此应用程序仅使用标准 OSS 库,没有运行时 torchx 依赖项。它使用 fsspec 保存和加载数据和模型,这使得应用程序独立于其运行的环境。
用法¶
要将训练器作为 ddp 应用程序在本地运行,使用 1 个节点和 2 个每个节点的工作程序(世界大小 = 2)
$ torchx run -s local_cwd dist.ddp
-j 1x2
--script ./lightning/train.py
--
--epochs=1
--output_path=/tmp/torchx/train
--log_path=/tmp/torchx/logs
--skip_export
注意
--
用于区分组件 (dist.ddp
) 和应用程序参数。
使用 --help
选项查看应用程序选项的完整列表
$ torchx run -s local_cwd dist.ddp -j 1x1 --script ./lightning/train.py -- --help
它与 ./train.py --help
相当。要在远程调度器上运行,请使用 -s
选项指定调度器。根据远程调度器的类型,您可能需要使用 -cfg
选项传递其他调度器配置。有关更多详细信息,请参见 远程调度器。
import argparse
import os
import sys
import tempfile
from typing import List, Optional
import pytorch_lightning as pl
import torch
from pytorch_lightning.callbacks import ModelCheckpoint
from pytorch_lightning.loggers import TensorBoardLogger
from torchx.examples.apps.lightning.data import (
create_random_data,
download_data,
TinyImageNetDataModule,
)
from torchx.examples.apps.lightning.model import (
export_inference_model,
TinyImageNetModel,
)
from torchx.examples.apps.lightning.profiler import SimpleLoggingProfiler
# ensure data and module are on the path
sys.path.append(".")
def parse_args(argv: List[str]) -> argparse.Namespace:
parser = argparse.ArgumentParser(description="pytorch lightning TorchX example app")
parser.add_argument(
"--epochs", type=int, default=3, help="number of epochs to train"
)
parser.add_argument("--lr", type=float, help="learning rate")
parser.add_argument(
"--batch_size", type=int, default=32, help="batch size to use for training"
)
parser.add_argument("--num_samples", type=int, default=10, help="num_samples")
parser.add_argument(
"--data_path",
type=str,
help="path to load the training data from, if not provided, random data will be generated",
)
parser.add_argument("--skip_export", action="store_true")

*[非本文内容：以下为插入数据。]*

-- ==== Sys2Proof/Machine/Fleet.lean ====
section
/-!
DEFINITION. Service requests (R333, R348, R352 to R358, R360, R368), errors and their repair (R336, R356, R357, R359, R360), power and
reset (R362, R363, R365 to R367), the pod's packages (R352) and the management interface (R373).
-/

namespace Sys2Proof.Machine

-- requests in common

def svcArg1 (s : State) (p : Nat) : Nat :=
  match (s.pkg p).svc.bind (·.args) with | some a => a.1 | none => s.hbmWord p 0x1000090
def svcArg2 (s : State) (p : Nat) : Nat :=
  match (s.pkg p).svc.bind (·.args) with | some a => a.2 | none => s.hbmWord p 0x1000098

/-- The request in hand is of a kind and has not begun; `f` is what it does. -/
def beginSvc (kind : Nat) (s : State) (f : Nat → State → State) : Out :=
  hostEvent s (fun p =>
    match (s.pkg p).svc with
    | some v => if v.kind = kind ∧ v.begun.isNone ∧ (s.pkg p).handover < 2 then f p s else s
    | none => s)

/-- Its effect has begun. -/
def markBegun (s : State) (p : Nat) (left : List (Nat × Nat)) (pages : List (Nat × Nat)) : State :=
  s.modPkg p (fun k => { k with svc := k.svc.map (fun v => { v with begun := some s.tick, left := left, pages := pages }) })

/-- A request is begun once, and afterwards finishes with STATUS 0 as soon as `done` holds. -/
def longSvc (kind : Nat) (s : State) (begin_ : Nat → State → State) (done : Svc → State → Nat → Bool)
    (end_ : Nat → State → State) : Out :=
  hostEvent s (fun p =>
    match (s.pkg p).svc with
    | none => s
    | some v =>
      if v.kind != kind || decide (2 ≤ (s.pkg p).handover) then s
      else if v.begun.isNone then begin_ p s
      else if done v s p then finishSvc (end_ p s) p 0
      else s)

-- shootdown

/-- R348: a translation that a request names. -/
def namedEntry (pasid va : Nat) (t : TlbEntry) : Bool :=
  t.pasid == pasid && (va == 2 ^ 64 - 1 || (decide (t.va < va + 65536) && decide (va < t.va + t.size)))

/-- The range of HBM that a translation reaches, of the page that a request names or all of it. -/
def entryRange (va : Nat) (t : TlbEntry) : List (Nat × Nat) :=
  match physPlace (ptePkg t.leaf) t.pasid (ptePage t.leaf) with
  | some (.hbm a) => [if t.va ≤ va && va < t.va + t.size then (a + (va - t.va), 65536) else (a, t.size)]
  | _ => []

/-- R348: cached translations of a package that a request removes. -/
def removed (s : State) (p pasid va : Nat) : List TlbEntry :=
  (s.cores.filter (fun c => pkgOf c.1 == p)).flatMap (fun c => c.2.tlb.filter (namedEntry pasid va)) ++
  (s.dies.filter (fun d => diePkg d.1 == p)).flatMap (fun d => d.2.tlbAll.filter (namedEntry pasid va))

/-- R348: they are gone from every micro-TLB and die TLB of the package. -/
def dropEntries (s : State) (p pasid va : Nat) : State :=
  let keep (l : List TlbEntry) : List TlbEntry := l.filter (fun t => !namedEntry pasid va t)
  { s with
    cores := s.cores.map (fun c => if pkgOf c.1 = p then (c.1, { c.2 with tlb := keep c.2.tlb }) else c)
    dies := s.dies.map (fun d => if diePkg d.1 = p then (d.1, { d.2 with tlb := d.2.tlb.map (fun e => (e.1, keep e.2)) }) else d) }

/-- R349: the count that a home keeps of a page of its HBM (`n` bytes from a fabric address): atomics that an L2 slice has executed
and not yet written through, and ticket waits that stand recorded. Atomics and reductions at the home perform as it accepts them. -/
def inFlight (s : State) (lo n : Nat) : Nat :=
  let hit (q : Place) : Bool := match q with | .hbm a => decide (lo ≤ a) && decide (a < lo + n) | _ => false
  (s.dies.map (fun d => (d.2.slice.filter (fun st => st.atomic && hit st.place)).length)).sum +
  (s.waiters.filter (fun w => hit w.place)).length

/-- R349: what a request names: its old home's pages, by the translations it removes and by the leaf in memory. -/
def oldHomes (s : State) (p pasid va : Nat) : List (Nat × Nat) :=
  ((removed s p pasid va).flatMap (entryRange va) ++
    (match leafAt s p pasid va with
     | .leaf w n e => entryRange va { pasid := pasid, va := w, size := n, leaf := e }
     | _ => [])).eraseDups

/-- R348: an access was translated through an entry that a request removes: one whose page covers a byte of the 64 KiB page that it
names, whatever the size of the leaf, or any of its PASID. -/
def usedPage (pasid va : Nat) (g : Option (Nat × Nat × Nat)) : Bool :=
  match g with
  | some (q, w, n) => namedEntry pasid va { pasid := q, va := w, size := n, leaf := 0 }
  | none => false

/-- R348: no access of a package through the named translations is still to be acknowledged. -/
def pageQuiet (s : State) (p pasid va : Nat) : Bool :=
  let used := usedPage pasid va
  (s.cores.filter (fun c => pkgOf c.1 == p)).all (fun c =>
    (c.2.wbuf ++ c.2.hand).all (fun st => !used st.page) &&
    c.2.ctxs.all (fun x => x.2.loads.all (fun y => !used y.target.page) &&
      (x.2.released.filterMap Released.store?).all (fun st => !used st.page))) &&
  (s.dies.filter (fun d => diePkg d.1 == p)).all (fun d => d.2.slice.all (fun st => !used st.page)) &&
  s.waiters.all (fun w => pkgOf w.core != p || !used w.page)

/-- R348: a SHOOTDOWN that has begun may finish: the accesses are acknowledged, and nothing is in flight at the old homes. -/
def pagesQuiet (s : State) (p : Nat) (v : Svc) : Bool :=
  pageQuiet s p (svcArg1 s p) (svcArg2 s p) && v.pages.all (fun r => inFlight s r.1 r.2 == 0)

/-- SHOOTDOWN (R333, R348). -/
def execShootdown (s : State) : Out :=
  longSvc 1 s
    (fun p s =>
      let pasid := svcArg1 s p
      let va := svcArg2 s p
      if 2 ^ 20 ≤ pasid ∨ (va ≠ 2 ^ 64 - 1 ∧ va % 65536 ≠ 0) then finishSvc s p 1 nOperand
      else markBegun (dropEntries s p pasid va) p [] (oldHomes s p pasid va))
    (fun v s p => pagesQuiet s p v) (fun _ s => s)

-- pre-emption and reopening

/-- R333: the cores that a pattern in HBM names. -/
def patternCores (s : State) (p a : Nat) : Option (List Nat) :=
  if 2 ^ 39 < a + 64 then none
  else some ((bitNums (BitVec.ofNat 512 (Mem.nat s.mem (fabric p a) 64))).map (fun c => 512 * p + c))

/-- Contexts of cores that hold continuations. -/
def residentsOf (s : State) (cores : List Nat) : List (Nat × Nat) :=
  cores.flatMap (fun ck => (residents (s.core ck)).map (fun k => (ck, k.1)))

/-- R333, R338: a request names contexts, and each is pre-empted. -/
def preemptAll (s : State) (p : Nat) (l : List (Nat × Nat)) : State := l.foldl (fun s m => preempt s m.1 m.2) (markBegun s p l [])

def closeCores (s : State) (cores : List Nat) (b : Bool) : State :=
  cores.foldl (fun s ck => s.modCore ck (fun c => { c with closed := b })) s

/-- R333, R338: every context of a request is saved, and no write of the package's device waits (R350). -/
def savedAll (v : Svc) (s : State) (p : Nat) : Bool := v.left.isEmpty && s.devHeld.all (fun w => w.pkg != p)

/-- PREEMPT_CORES (R333, R338). -/
def execPreemptCores (s : State) : Out :=
  longSvc 2 s
    (fun p s =>
      match patternCores s p (svcArg1 s p) with
      | none => finishSvc s p 1
      | some l => preemptAll (if svcArg2 s p % 2 = 1 then closeCores s l true else s) p (residentsOf s l))
    savedAll (fun _ s => s)

/-- R333: the held launch of a package with a descriptor address. -/
def launchAt (s : State) (p a : Nat) : Option Launch := s.launches.find? (fun l => l.pkg == p && l.desc == a)

/-- PREEMPT_LAUNCH (R333, R338). -/
def execPreemptLaunch (s : State) : Out :=
  longSvc 3 s
    (fun p s =>
      match launchAt s p (svcArg1 s p) with
      | none => finishSvc s p 2
      | some l => preemptAll (s.modLaunch l.id (fun y => { y with frozen := true })) p (members s l.id))
    savedAll
    (fun p s => match launchAt s p (svcArg1 s p) with
      | some l => s.modLaunch l.id (fun y => { y with frozen := false })
      | none => s)

/-- REOPEN (R333). -/
def execReopen (s : State) : Out :=
  beginSvc 4 s (fun p s =>
    match patternCores s p (svcArg1 s p) with
    | none => finishSvc s p 1
    | some l => finishSvc (closeCores s l false) p 0)

-- the retirement map

/-- R254: entries of the resident contexts of a package that name a retired member become stale. -/
def markStale (s : State) (p : Nat) : State :=
  let fix (t : Tbl Scope) : Tbl Scope := t.map (fun e => (e.1, { e.2 with stale := e.2.stale || namesRetired s p e.2 }))
  { s with cores := s.cores.map (fun c =>
      if pkgOf c.1 = p then
        (c.1, { c.2 with ctxs := c.2.ctxs.map (fun x =>
          (x.1, { x.2 with arch := { x.2.arch with scopes := fix x.2.arch.scopes }
                           snap := { x.2.snap with scopes := fix x.2.snap.scopes } })) })
      else c) }

/-- R352: one change of a package's copy of the map. -/
def changeMap (s : State) (p key : Nat) (isDie gone : Bool) : State :=
  let upd (l : List Nat) : List Nat := if gone then addOnce key l else l.filter (· != key)
  markStale (s.modPkg p (fun k => if isDie then { k with retDies := upd k.retDies } else { k with retCores := upd k.retCores })) p

/-- R352: a package makes a change, and sends it to every other reachable package. -/
def retire (s : State) (p key : Nat) (isDie gone : Bool) : State :=
  let others := (s.pkgs.map (·.1)).filter (fun q => q != p && s.reaches p q)
  (changeMap s p key isDie gone).modPkg p (fun k => { k with mapSend := k.mapSend ++ others.map (fun q => (q, key, isDie, gone)) })

/-- R352: every reachable package has acknowledged the package's changes. -/
def mapSettled (s : State) (p : Nat) : Bool := (s.pkg p).mapSend.all (fun m => !s.reaches p m.1)

/-- RETIREMENT_MAP_UPDATE (R352): package `ev.pkg` receives the oldest change that package `ev.num` has sent it. -/
def execRetirementMapUpdate (s : State) : Out :=
  let q := s.ev.pkg
  let p := s.ev.num
  if !s.reaches p q then .next s
  else
    match (s.pkg p).mapSend.find? (fun m => m.1 == q) with
    | none => .next s
    | some m => .next ((changeMap s q m.2.1 m.2.2.1 m.2.2.2).modPkg p (fun k => { k with mapSend := k.mapSend.erase m }))

/-- What a copy of the map says about a package, in cores and dies. -/
def ownPart (p : Nat) (k : Pkg) : List Nat × List Nat :=
  (k.retCores.filter (fun c => pkgOf c == p), k.retDies.filter (fun d => diePkg d == p))

/-- A copy of the map takes over what another copy says about a package. -/
def mergeMap (q : Nat) (from_ : Pkg) (k : Pkg) : Pkg :=
  { k with retCores := k.retCores.filter (fun c => pkgOf c != q) ++ (ownPart q from_).1
           retDies := k.retDies.filter (fun d => diePkg d != q) ++ (ownPart q from_).2 }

parser.add_argument("--load_path", type=str, help="checkpoint path to load from")
parser.add_argument(
"--output_path",
type=str,
help="path to place checkpoints and model outputs, if not specified, checkpoints are not saved",
)
parser.add_argument(
"--log_path",
type=str,
help="path to place the tensorboard logs",
default="/tmp",
)
parser.add_argument(
"--layers",
nargs="+",
type=int,
help="the MLP hidden layers and sizes, used for neural architecture search",
)
return parser.parse_args(argv)
def get_model_checkpoint(args: argparse.Namespace) -> Optional[ModelCheckpoint]:
if not args.output_path:
return None
# Note: It is important that each rank behaves the same.

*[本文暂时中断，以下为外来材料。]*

-- ==== Sys2Proof/Machine/Step.lean ====
section
/-!
DEFINITION. One step of the machine: the next event of the agenda, or, with an empty agenda, the event that comes by itself;
and a state in which a given instruction is the next to issue.
-/

namespace Sys2Proof.Machine

/-- The state in which an event is performed: its operands, and the number of the step. -/
def State.atEvent (s : State) (e : EvArgs) : State := { s with ev := e, free := s.free + 1 }

/-- An event happens; on a core or die whose clocks stand still, nothing does. -/
def runEvent (s : State) (e : Event) : Host.Outcome State Fault Refusal :=
  if s.stands e.1 e.2 then .next (s.atEvent e.2) else runStep exec e.1 (s.atEvent e.2)

/-- One step. -/
def step (s : State) : Host.Outcome State Fault Refusal :=
  match s.agenda with
  | e :: t => if slotOf e.1 = .step then runEvent { s with agenda := t } e else .refused .notAStep
  | [] =>
    if s.pkgs.any (fun k => k.2.running) then runEvent { s with focus := s.focus + 1 } (autoEvent s) else .fault .clocksStopped

/-- The bundle that holds a word of the opcode table as its only form, with the literal that the form requires; a group-table entry
comes under index 0. -/
def probeBundle (nbits w : Nat) : Bundle :=
  if nbits = 64 then bundleOf 0 0 0 0 0x40000000 0 0 0
  else
    match decodeTableWord nbits w with
    | none => bundleOf 0 w 0 0 0 0 0 0
    | some i =>
      let lit := litKind i == .required
      let at_ (k : Nat) (h : Nat) : Bundle :=
        bundleOf (if lit then h * 2 ^ 21 else 0) (if k = 1 then w else 0) 0 (if k = 3 then w else 0) (if k = 4 then w else 0)
          (if k = 5 then w else 0) (if k = 6 then w else 0) (if lit then 1 else 0)
      match slotOf i with
      | .a => at_ 3 3
      | .g => at_ 4 0
      | .e => at_ 5 4
      | .x => at_ 6 5
      | _ => at_ 1 1

/-- The front bank that goes with it: the entry in group 0 of index 0, or an empty index where a broadcast form names it. -/
def probeBank (nbits w : Nat) : Bank :=
  if nbits = 64 then
    let e := BitVec.ofNat 64 w
    [(0, { cls := bits w 55 3, commit := (match entryInstr e with | some i => commitsIndex i | none => false),
           entries := [e, 0, 0, 0, 0, 0, 0, 0] })]
  else
    match decodeTableWord nbits w with
    | some (.bx i _) => [(i.toNat, { cls := 0, commit := false, entries := [0, 0, 0, 0, 0, 0, 0, 0] })]
    | some (.bxm i _ _) => [(i.toNat, { cls := 0, commit := false, entries := [0, 0, 0, 0, 0, 0, 0, 0] })]
    | _ => []

/-- The windows of the context that runs it: all that Table 3.13 lets one context declare. -/
def probeWindows : Windows :=
  { vregs := 48, tiles := 8, handles := 6, mxu := true, latches := 8, queues := 4, tcount := 8, spad := 1048576, bars := [4, 4, 4, 4, 4] }

/-- Context 0 of core 0 is about to issue the instruction, as after a launch of a one-bundle image (R93, R221). -/
def State.withFetchWord (s : State) (nbits w : Nat) : State :=
  let b := probeBundle nbits w
  let id := s.nextLaunch
  let l : Launch := { id := id, pkg := 0, desc := 0, pasid := 0, cmd := { q := 0, words := [] }, cores := [0],
                      image := { win := probeWindows, features := 7, im := [(b, false)], hasTable := true } }
  let c : Ctx := { status := .ready, launch := id, win := probeWindows }
  let k : Core := { s.core 0 with ctxs := [(0, c)], im := [(0, { bits := b })], bases := [(id, 0)], owner := some id,
                                  front := probeBank nbits w, selCtx := 0, selHeld := 0 }
  { s.setCore 0 k with launches := s.launches ++ [l], nextLaunch := id + 1, agenda := [(.bundleIssue, { core := 0 })] }

end Sys2Proof.Machine
end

# All of the ranks, or none of them should return ModelCheckpoint
# Otherwise, there will be deadlock for distributed training
return ModelCheckpoint(
monitor="train_loss",
dirpath=args.output_path,
save_last=True,
)
def main(argv: List[str]) -> None:
with tempfile.TemporaryDirectory() as tmpdir:
args = parse_args(argv)
# Init our model
model = TinyImageNetModel(args.layers)
print(model)
# Download and setup the data module
if not args.data_path:
data_path = os.path.join(tmpdir, "data")
os.makedirs(data_path)
create_random_data(data_path)
else:
data_path = download_data(args.data_path, tmpdir)
data = TinyImageNetDataModule(
data_dir=data_path,
batch_size=args.batch_size,
num_samples=args.num_samples,
)
# Setup model checkpointing
checkpoint_callback = get_model_checkpoint(args)
callbacks = []
if checkpoint_callback:
callbacks.append(checkpoint_callback)
if args.load_path:
print(f"loading checkpoint: {args.load_path}...")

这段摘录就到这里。